Btrfs With Linux 6.2 Bringing Performance Improvements, Better RAID 5/6 Reliability

Written by Michael Larabel in Linux Storage on 12 December 2022 at 04:50 PM EST. 97 Comments
The Btrfs and EXT4 file-system updates for the Linux 6.2 merge window have been submitted. The Btrfs changes are rather notable with continued performance enhancements as well as making some reliability improvements to its native RAID5/RAID6 modes.

The EXT4 pull request sent out this morning has a bunch of clean-ups and bug fixes. Many of the fixes to the EXT4 come as a result of Syzbot and fuzzing of the file-system driver. But for end-users the EXT4 changes aren't too notable or exciting for this mature file-system.

When it comes to Btrfs with Linux 6.2 is where it's more interesting with performance work and enhancing the RAID 5/6 operation. Btrfs' RAID 5/6 code was in bad shape years ago but has been seeing fixes over the past few years. But still as of last year users were "strongly discouraged" from creating Btrfs RAID5/RAID6 arrays.

Btrfs RAID 5/6 support is slowly improving...

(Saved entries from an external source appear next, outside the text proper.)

-- ==== Sys2Proof/Laws/Ops.lean ====
section
/-! SUPPORT. Laws of the shared operations: what each of them leaves alone, a conjunction that simp takes part by part, and what the operations that
send and report do. -/

namespace Sys2Proof.Machine

/-! ### Iterated operations keep what each step keeps -/

@[simp] theorem Ilpiac.foldl_regs {α : Type} (f : Ilpiac → α → Ilpiac) (l : List α) (m : Ilpiac) (h : ∀ m a, (f m a).regs = m.regs) : (l.foldl f
      m).regs = m.regs := by
  induction l generalizing m with
  | nil => rfl
  | cons a l ih => rw [List.foldl_cons, ih, h]
@[simp] theorem Ilpiac.over_regs {α : Type} (f : Ilpiac → α → Ilpiac) (l : List α) (m : Ilpiac) (h : ∀ m a, (f m a).regs = m.regs) : (m.over l f).regs
      = m.regs :=
  Ilpiac.foldl_regs f l m h

@[simp] theorem Ilpiac.foldl_clk {α : Type} (f : Ilpiac → α → Ilpiac) (l : List α) (m : Ilpiac) (h : ∀ m a, (f m a).clk = m.clk) : (l.foldl f m).clk =
      m.clk := by
  induction l generalizing m with
  | nil => rfl
  | cons a l ih => rw [List.foldl_cons, ih, h]
@[simp] theorem Ilpiac.over_clk {α : Type} (f : Ilpiac → α → Ilpiac) (l : List α) (m : Ilpiac) (h : ∀ m a, (f m a).clk = m.clk) : (m.over l f).clk =
      m.clk :=
  Ilpiac.foldl_clk f l m h

@[simp] theorem Ilpiac.foldl_free {α : Type} (f : Ilpiac → α → Ilpiac) (l : List α) (m : Ilpiac) (h : ∀ m a, (f m a).free = m.free) : (l.foldl f
      m).free = m.free := by
  induction l generalizing m with
  | nil => rfl
  | cons a l ih => rw [List.foldl_cons, ih, h]
@[simp] theorem Ilpiac.over_free {α : Type} (f : Ilpiac → α → Ilpiac) (l : List α) (m : Ilpiac) (h : ∀ m a, (f m a).free = m.free) : (m.over l f).free
      = m.free :=
  Ilpiac.foldl_free f l m h

@[simp] theorem Ilpiac.foldl_ctl {α : Type} (f : Ilpiac → α → Ilpiac) (l : List α) (m : Ilpiac) (h : ∀ m a, (f m a).ctl = m.ctl) : (l.foldl f m).ctl =
      m.ctl := by
  induction l generalizing m with
  | nil => rfl
  | cons a l ih => rw [List.foldl_cons, ih, h]
@[simp] theorem Ilpiac.over_ctl {α : Type} (f : Ilpiac → α → Ilpiac) (l : List α) (m : Ilpiac) (h : ∀ m a, (f m a).ctl = m.ctl) : (m.over l f).ctl =
      m.ctl :=
  Ilpiac.foldl_ctl f l m h

@[simp] theorem Ilpiac.foldl_flt {α : Type} (f : Ilpiac → α → Ilpiac) (l : List α) (m : Ilpiac) (h : ∀ m a, (f m a).flt = m.flt) : (l.foldl f m).flt =
      m.flt := by
  induction l generalizing m with
  | nil => rfl
  | cons a l ih => rw [List.foldl_cons, ih, h]
@[simp] theorem Ilpiac.over_flt {α : Type} (f : Ilpiac → α → Ilpiac) (l : List α) (m : Ilpiac) (h : ∀ m a, (f m a).flt = m.flt) : (m.over l f).flt =
      m.flt :=
  Ilpiac.foldl_flt f l m h

@[simp] theorem Ilpiac.foldl_twin {α : Type} (f : Ilpiac → α → Ilpiac) (l : List α) (m : Ilpiac) (h : ∀ m a, (f m a).twin = m.twin) : (l.foldl f
      m).twin = m.twin := by
  induction l generalizing m with
  | nil => rfl
  | cons a l ih => rw [List.foldl_cons, ih, h]
@[simp] theorem Ilpiac.over_twin {α : Type} (f : Ilpiac → α → Ilpiac) (l : List α) (m : Ilpiac) (h : ∀ m a, (f m a).twin = m.twin) : (m.over l f).twin
      = m.twin :=
  Ilpiac.foldl_twin f l m h

@[simp] theorem Ilpiac.foldl_sw {α : Type} (f : Ilpiac → α → Ilpiac) (l : List α) (m : Ilpiac) (h : ∀ m a, (f m a).sw = m.sw) : (l.foldl f m).sw =
      m.sw := by
  induction l generalizing m with
  | nil => rfl
  | cons a l ih => rw [List.foldl_cons, ih, h]
@[simp] theorem Ilpiac.over_sw {α : Type} (f : Ilpiac → α → Ilpiac) (l : List α) (m : Ilpiac) (h : ∀ m a, (f m a).sw = m.sw) : (m.over l f).sw = m.sw
      :=
  Ilpiac.foldl_sw f l m h

@[simp] theorem Ilpiac.foldl_coll {α : Type} (f : Ilpiac → α → Ilpiac) (l : List α) (m : Ilpiac) (h : ∀ m a, (f m a).coll = m.coll) : (l.foldl f
      m).coll = m.coll := by
  induction l generalizing m with
  | nil => rfl
  | cons a l ih => rw [List.foldl_cons, ih, h]
@[simp] theorem Ilpiac.over_coll {α : Type} (f : Ilpiac → α → Ilpiac) (l : List α) (m : Ilpiac) (h : ∀ m a, (f m a).coll = m.coll) : (m.over l f).coll
      = m.coll :=
  Ilpiac.foldl_coll f l m h

@[simp] theorem Ilpiac.foldl_trellis {α : Type} (f : Ilpiac → α → Ilpiac) (l : List α) (m : Ilpiac) (h : ∀ m a, (f m a).trellis = m.trellis) :
      (l.foldl f m).trellis = m.trellis := by
  induction l generalizing m with
  | nil => rfl
  | cons a l ih => rw [List.foldl_cons, ih, h]
@[simp] theorem Ilpiac.over_trellis {α : Type} (f : Ilpiac → α → Ilpiac) (l : List α) (m : Ilpiac) (h : ∀ m a, (f m a).trellis = m.trellis) : (m.over
      l f).trellis = m.trellis :=
  Ilpiac.foldl_trellis f l m h

@[simp] theorem Ilpiac.foldl_hbm {α : Type} (f : Ilpiac → α → Ilpiac) (l : List α) (m : Ilpiac) (h : ∀ m a, (f m a).hbm = m.hbm) : (l.foldl f m).hbm =
      m.hbm := by
  induction l generalizing m with
  | nil => rfl
  | cons a l ih => rw [List.foldl_cons, ih, h]
@[simp] theorem Ilpiac.over_hbm {α : Type} (f : Ilpiac → α → Ilpiac) (l : List α) (m : Ilpiac) (h : ∀ m a, (f m a).hbm = m.hbm) : (m.over l f).hbm =
      m.hbm :=
  Ilpiac.foldl_hbm f l m h

@[simp] theorem Ilpiac.foldl_groups {α : Type} (f : Ilpiac → α → Ilpiac) (l : List α) (m : Ilpiac) (h : ∀ m a, (f m a).groups = m.groups) : (l.foldl f
      m).groups = m.groups := by
  induction l generalizing m with
  | nil => rfl
  | cons a l ih => rw [List.foldl_cons, ih, h]
@[simp] theorem Ilpiac.over_groups {α : Type} (f : Ilpiac → α → Ilpiac) (l : List α) (m : Ilpiac) (h : ∀ m a, (f m a).groups = m.groups) : (m.over l
      f).groups = m.groups :=
  Ilpiac.foldl_groups f l m h

@[simp] theorem Ilpiac.foldl_lanes {α : Type} (f : Ilpiac → α → Ilpiac) (l : List α) (m : Ilpiac) (h : ∀ m a, (f m a).lanes = m.lanes) : (l.foldl f
      m).lanes = m.lanes := by
  induction l generalizing m with
  | nil => rfl
  | cons a l ih => rw [List.foldl_cons, ih, h]
@[simp] theorem Ilpiac.over_lanes {α : Type} (f : Ilpiac → α → Ilpiac) (l : List α) (m : Ilpiac) (h : ∀ m a, (f m a).lanes = m.lanes) : (m.over l
      f).lanes = m.lanes :=
  Ilpiac.foldl_lanes f l m h

@[simp] theorem Ilpiac.foldl_links {α : Type} (f : Ilpiac → α → Ilpiac) (l : List α) (m : Ilpiac) (h : ∀ m a, (f m a).links = m.links) : (l.foldl f
      m).links = m.links := by
  induction l generalizing m with
  | nil => rfl
  | cons a l ih => rw [List.foldl_cons, ih, h]
@[simp] theorem Ilpiac.over_links {α : Type} (f : Ilpiac → α → Ilpiac) (l : List α) (m : Ilpiac) (h : ∀ m a, (f m a).links = m.links) : (m.over l
      f).links = m.links :=
  Ilpiac.foldl_links f l m h

@[simp] theorem Ilpiac.foldl_sync {α : Type} (f : Ilpiac → α → Ilpiac) (l : List α) (m : Ilpiac) (h : ∀ m a, (f m a).sync = m.sync) : (l.foldl f
      m).sync = m.sync := by
  induction l generalizing m with
  | nil => rfl
  | cons a l ih => rw [List.foldl_cons, ih, h]
@[simp] theorem Ilpiac.over_sync {α : Type} (f : Ilpiac → α → Ilpiac) (l : List α) (m : Ilpiac) (h : ∀ m a, (f m a).sync = m.sync) : (m.over l f).sync
      = m.sync :=
  Ilpiac.foldl_sync f l m h

@[simp] theorem Ilpiac.foldl_time {α : Type} (f : Ilpiac → α → Ilpiac) (l : List α) (m : Ilpiac) (h : ∀ m a, (f m a).time = m.time) : (l.foldl f
      m).time = m.time := by
  induction l generalizing m with
  | nil => rfl
  | cons a l ih => rw [List.foldl_cons, ih, h]
@[simp] theorem Ilpiac.over_time {α : Type} (f : Ilpiac → α → Ilpiac) (l : List α) (m : Ilpiac) (h : ∀ m a, (f m a).time = m.time) : (m.over l f).time
      = m.time :=
  Ilpiac.foldl_time f l m h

With Linux 6.2 there are various reliability improvements for this native RAID 5/6 mode:
- raid56 reliability vs performance trade off
- fix destructive RMW for raid5 data (raid6 still needs work) - do full RMW cycle for writes and verify all checksums before overwrite, this should prevent rewriting potentially corrupted data without notice

- stripes are cached in memory which should reduce the performance impact but still can hurt some workloads

- checksums are verified after repair again

- this is the last option without introducing additional features (write intent bitmap, journal, another tree), the RMW cycle was supposed to beavoided by the original implementation exactly for performance reasons but that caused all the reliability problems

Aside from the RAID5/RAID6 work, Btrfs with Linux 6.2 now enables async discard by default for supported devices. Btrfs also lands a flush emergency reserve feature and has a variety of performance improvements to the fiemap / lseek / send code. The Btrfs code has also seen work in preparing for eventual FSCRYPT support for native file-system encryption via that Linux encryption framework.

Overall the Btrfs patches for Linux 6.2 is a rather exciting mix of improvements.